(Extracted data entries)

------------------------

-- ==== Sys2Proof/Machine/Commit.lean ====
section
/-!
DEFINITION. The collector and the commit phase: triggers, read-back flushes, completion records on their way, COMMITTED,
chain doorbells, strip rates, the interruption of a failover (R77, R239, R240, R243, R246, R251 to R253, R267, R276, R289,
R351, R388).
-/
namespace Sys2Proof.Machine

/-! ### Figures of a run -/

def RunSt.flags (r : RunSt) : Flags := orFlags (r.taken.map (·.flags))
/-- Narrowed and clipped counts of the run, saturating (R75). -/
def RunSt.narrowed (r : RunSt) : BitVec 48 := r.taken.foldl (fun n t => satInc n t.narrowed.toNat) 0
def RunSt.clipped (r : RunSt) : BitVec 48 := r.taken.foldl (fun n t => satInc n t.clipped.toNat) 0
/-- The ports to flush (R251). -/
def RunSt.ports (r : RunSt) : List PortId :=
  allPorts.filter (fun n => r.taken.any (fun t => t.ports.getLsbD n.val))

/-- Whether a trigger fires (R77). -/
def triggered (pol : Policy) (r : RunSt) : Bool :=
  let f := r.flags
  (pol.mask &&& f &&& (fSAT ||| fNAN ||| fINF)) != 0 ||
  (pol.mask.getLsbD 1 && decide (r.narrowed ≠ 0) &&
    decide (pol.limit.toNat * r.narrowed.toNat < r.clipped.toNat * 65536))

/-- Status of a committing run (R243). -/
def commitStatus (x : StepRec) (twin : Bool) : Byte := if twin then 0x08 else if x.lockKill then 0x0A else 0x00

/-! ### COMMITTED -/

/-- The windows of strip rates (R276): a step counts when its run had 2 cores or more and 2 strips or more per core. -/
def Partition.countRates (p : Partition) (r : RunSt) (strips : Nat) : Partition :=
  if r.cores.length < 2 ∨ strips < 2 * r.cores.length ∨ 16 ≤ p.rate.steps then p
  else { p with rate :=
    { steps := p.rate.steps + 1,
      rates := r.taken.foldl (fun t k =>
        let o := Tab.get (0, 0) t k.core.val
        Tab.set (0, 0) t k.core.val (o.1 + k.strips, o.2 + k.stripCclk)) p.rate.rates } }

/-- Credit of a queue for one CHAIN (R351). -/
def State.addCredit (s : State) (q : QueueId) : State :=
  { s with link := { s.link with chainCredit := upd s.link.chainCredit q (· + 1) } }

/-- One CHAIN message to target (engine, queue): this engine's own queue is credited, an engine that is not UP is counted
in CHAIN_DROPPED (R351, R352). -/
def State.sendChain (s : State) (p : PartId) (e : Nat) (q : QueueId) : State :=
  if e = s.pins.inst.val then s.addCredit q
  else if (s.link.peerState.toList.getD e 0) ≠ 1 then
    { s with link := { s.link with chainDropped := s.link.chainDropped + 1 } }
  else s.sendMsg (TxMsg.ofMsg (Msg.single (msgHeader 4 s.pins.inst.val e 0 p.val 0 0 0 q.val 0 0 0)))

/-- The targets of CHAIN_OUT of a queue: engine and queue. -/
def State.chainTargets (s : State) (q : QueueId) : List (Nat × QueueId) :=
  let v := (s.link.chainOut[q.val]).toNat
  (List.range 8).filterMap (fun i =>
    let t := fld v (16 * i + 15) (16 * i)
    if bitAt t 15 then some (fld t 8 6, ⟨t % 64, Nat.mod_lt _ (by decide)⟩) else none)

/-- An RT run committed (R388, R390, R395): the interruption that was open ends at its last token, the pairs' escalation is
over. -/
def State.rtCommitted (s : State) (r : RunSt) : State :=
  let f := s.fault
  let s := { s with fault := { f with
    pairs := f.pairs.map (fun (y : PairSt) => { y with stage := 0, former := none }), faultRunStart := none, failoverOpen := false } }
  match f.faultRunStart with
  | none => s
  | some t =>
    let ns := ticksNs (r.ended - t)
    let s := { s with fault := { s.fault with
      worstInterruption := BitVec.ofNat 32 (max f.worstInterruption.toNat ns),
      rtUnavailable := if s.rt.arm = .armed then bump f.rtUnavailable ns else f.rtUnavailable } }
    if f.failoverOpen then s.rtFault 0x43 none (ns / 1000) else s

/-- The interrupt of a completion record (R22, R279, Table 19-8); that of a Midwinter test step is IRQ[3] (R409). -/
def State.recordIrq (s : State) (q : QueueId) : State :=
  if s.start.mwTest.isSome then ({ s with start := { s.start with mwTest := none } }).irq 7
  else if (s.queue q).irqEn then s.irq (if (s.queue q).cls = 0 then 0 else 2) else s

/-- COMMITTED, with the commit word of a sealed step in the same act (R246, R253); a held kill is dropped (R249). -/
def State.commitStep (s : State) (p : PartId) (acked : Bool) : State :=
  match (s.part p).run with
  | none => s
  | some r =>
    match s.step? r.aseq with
    | none => s
    | some x =>
      if r.phase ≠ .commit then s
      else
        let s := s.transition r.aseq .committed (commitStatus x r.twin)
        let s := if x.desc.flip then s.modQueue x.queue (fun k => { k with cword := k.cword + 1 }) else s
        let s := if acked then s.recordIrq x.queue else s
        let s := (s.charge p x.queue (r.cores.length * r.tokenCclk) false).closeRun p r
        let s := s.modPart p (fun y =>
          { y.countRates r x.desc.strips with
            committed := y.committed + 1, lastNarrowed := r.narrowed.setWidth 64, lastClipped := r.clipped.setWidth 64 })
        let s := s.session x.ast (fun j => { j with committed := j.committed + 1 })
        let s := (s.chainTargets x.queue).foldl (fun s t => s.sendChain p t.1 t.2) s
        let s := if x.rt then s.rtCommitted r else s
        (s.dropStep r.aseq).settleSeason

/-! ### Completion records (R239, R267, R289) -/

/-- A record that cannot be written (R267, Table 12-6): its queue stops, its step reaches its final state all the same. -/
def State.recordFail (s : State) (r : PendRec) : State :=
  let s := ({ s with records := s.records.filter (fun x => x.id ≠ r.id), start := { s.start with mwTest := none } }).stopQueue r.queue
  match r.commits with
  | some _ => s.commitStep r.part false
  | none => s

def State.modRecord (s : State) (id : Nat) (f : PendRec → PendRec) : State :=
  { s with records := s.records.map (fun x => if x.id = id then f x else x) }

/-- Present a record's WRITEP and its FLUSH, one after the other, when two IDs are free; else it waits. -/
def State.presentRecord (s : State) (r : PendRec) (n : PortId) (pa : Nat) : State :=
  let w := r.bytes.zipIdx.map (fun b => (pa + b.2, b.1))
  match s.present n .writep (pa / 64 * 64) 1 r.qos true (.record r.id) w with
  | none => s.await n (.record r.id)
  | some s1 =>
    match s1.present n .flush 0 1 r.qos true (.recordFlush r.id) [] with
    | none => s.await n (.record r.id)
    | some s2 => s2.modRecord r.id (fun x => { x with issued := true, pa := some pa })

/-- Present the next read of a record's walk (R308). -/
def State.presentRecordWalk (s : State) (r : PendRec) (n : PortId) (w : WalkSt) : State :=
  match s.present n .read (w.entry / 64 * 64) 1 r.qos false (.walkRecord r.id) [] with
  | some s => s.modRecord r.id (fun x => { x with walk := some { w with asked := true } })
  | none => (s.modRecord r.id (fun x => { x with walk := some { w with asked := false } })).await n (.record r.id)

/-- Records that walk through a port: the four stewards have one walk slot each per cluster (R311). -/
def State.recordWalks (s : State) (n : PortId) : Nat :=
  s.records.countP (fun x => x.walk.isSome && decide (s.partPort x.part = n))

/-- Send a record on its way as far as it can go: translated through the steward cache, walked, or presented. It waits for
its port to be UP (R299), a Midwinter test step's goes through a HELD port. -/
def State.driveRecord (s : State) (id : Nat) : State :=
  match s.records.find? (fun x => x.id == id) with
  | none => s
  | some r =>
    let n := s.partPort r.part
    if r.bytes = [] ∧ !r.walk.any (·.asked) then { s with records := s.records.filter (fun x => x.id ≠ id) }
    else if r.issued ∨ !(s.portUp n || (s.inMidwinter && s.portCarries n)) then s
    else match r.walk with
      | some w => if w.asked then s else s.presentRecordWalk r n w
      | none =>
        let s := (s.stewardParity n r.ast r.va).tableParity n r.ast r.va
        match s.stewardLookup n r.ast r.va with
        | some (l, s) =>
          match l.rights .write with
          | some _ => s.recordFail r
          | none => s.presentRecord r n (l.addr r.va)
        | none =>
          if 4 ≤ s.recordWalks n then s
          else match s.walkBegin n r.ast r.va with
            | .error e => (s.countRange e).recordFail r
            | .ok w => s.countWalk.presentRecordWalk r n w

/-- Every record that waits. -/
def State.driveRecords (s : State) : State := s.records.foldl (fun s r => s.driveRecord r.id) s

/-- A response of a record has returned without error; with both it is acknowledged (R289). -/
def State.recordAck (s : State) (id : Nat) (flush : Bool) : State :=
  let s := s.modRecord id (fun x => if flush then { x with flDone := true } else { x with wrDone := true })
  match s.records.find? (fun x => x.id == id) with
  | none => s
  | some r =>
    if r.wrDone && r.flDone then
      let s := { s with records := s.records.filter (fun x => x.id ≠ id) }
      match r.commits with
      | some _ => s.commitStep r.part true
      | none => s.recordIrq r.queue
    else s

/-! ### Flushes and the commit phase -/

/-- Open the commit phase (R253): the record of the committing run is sent, with the commit word as it will be. -/
def State.openCommit (s : State) (p : PartId) : State :=
  match (s.part p).run with
  | none => s
  | some r =>
    let s := s.modPart p (fun y => { y with run := some { r with phase := .commit } })
    let s := s.modStep r.aseq (fun x => { x with flags := r.flags, cclk := r.tokenIssue })
    match s.step? r.aseq with
    | none => s
    | some x =>
      let w := (s.queue x.queue).cword
      let cw := if x.desc.flip then w + 1 else w
      (s.postRecord x.queue p (some r.aseq) (qosOf x.rt x.cls) x.desc.qseq.toNat
        (recordBytes x.desc.qseq.toNat x.aseq (commitStatus x r.twin) r.flags (x.starts - 1) x.queue.val r.tokenIssue 0
          cw.toNat)).driveRecords

/-- Issue the read-back flushes that are still to be issued (R251). -/
def State.driveFlush (s : State) (p : PartId) : State :=
  match (s.part p).run with
  | none => s
  | some r =>
    match r.phase, s.step? r.aseq with
    | .flushing todo left, some x =>
      let t := todo.foldl (fun (a : State × List PortId × Nat) n =>
        match a.1.present n .flush 0 1 (qosOf x.rt x.cls) false (.dataFlush p) [] with
        | some s => (s, a.2.1, a.2.2 + 1)
        | none => (a.1.await n (.flush p), a.2.1 ++ [n], a.2.2)) (s, [], left)
      t.1.modPart p (fun y => { y with run := some { r with phase := .flushing t.2.1 t.2.2 } })
    | _, _ => s

/-- A read-back flush returned; after the last the commit phase opens (R251). -/
def State.flushBack (s : State) (p : PartId) : State :=
  match (s.part p).run with
  | none => s
  | some r =>
    match r.phase with
    | .flushing todo left =>
      let s := s.modPart p (fun y => { y with run := some { r with phase := .flushing todo (left - 1) } })
      if todo = [] ∧ left ≤ 1 then s.openCommit p else s
    | _ => s

/-- Begin stage 8 (R251): the last token is taken; one flush on each port of the run's mask, none when it wrote no host memory. -/
def State.beginFlush (s : State) (p : PartId) : State :=
  match (s.part p).run with
  | none => s
  | some r0 =>
    let r := { r0 with tokenCclk := r0.cclk, tokenIssue := r0.issueCclk }
    let s := s.modPart p (fun y => { y with run := some r })
    if r.ports = [] then s.openCommit p
    else (s.modPart p (fun y => { y with run := some { r with phase := .flushing r.ports 0 } })).driveFlush p

end Sys2Proof.Machine
end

------------------------

Activity :: If a line above holds the string "PartId", count it; give the final total as the only output.

Completed exercise :: 6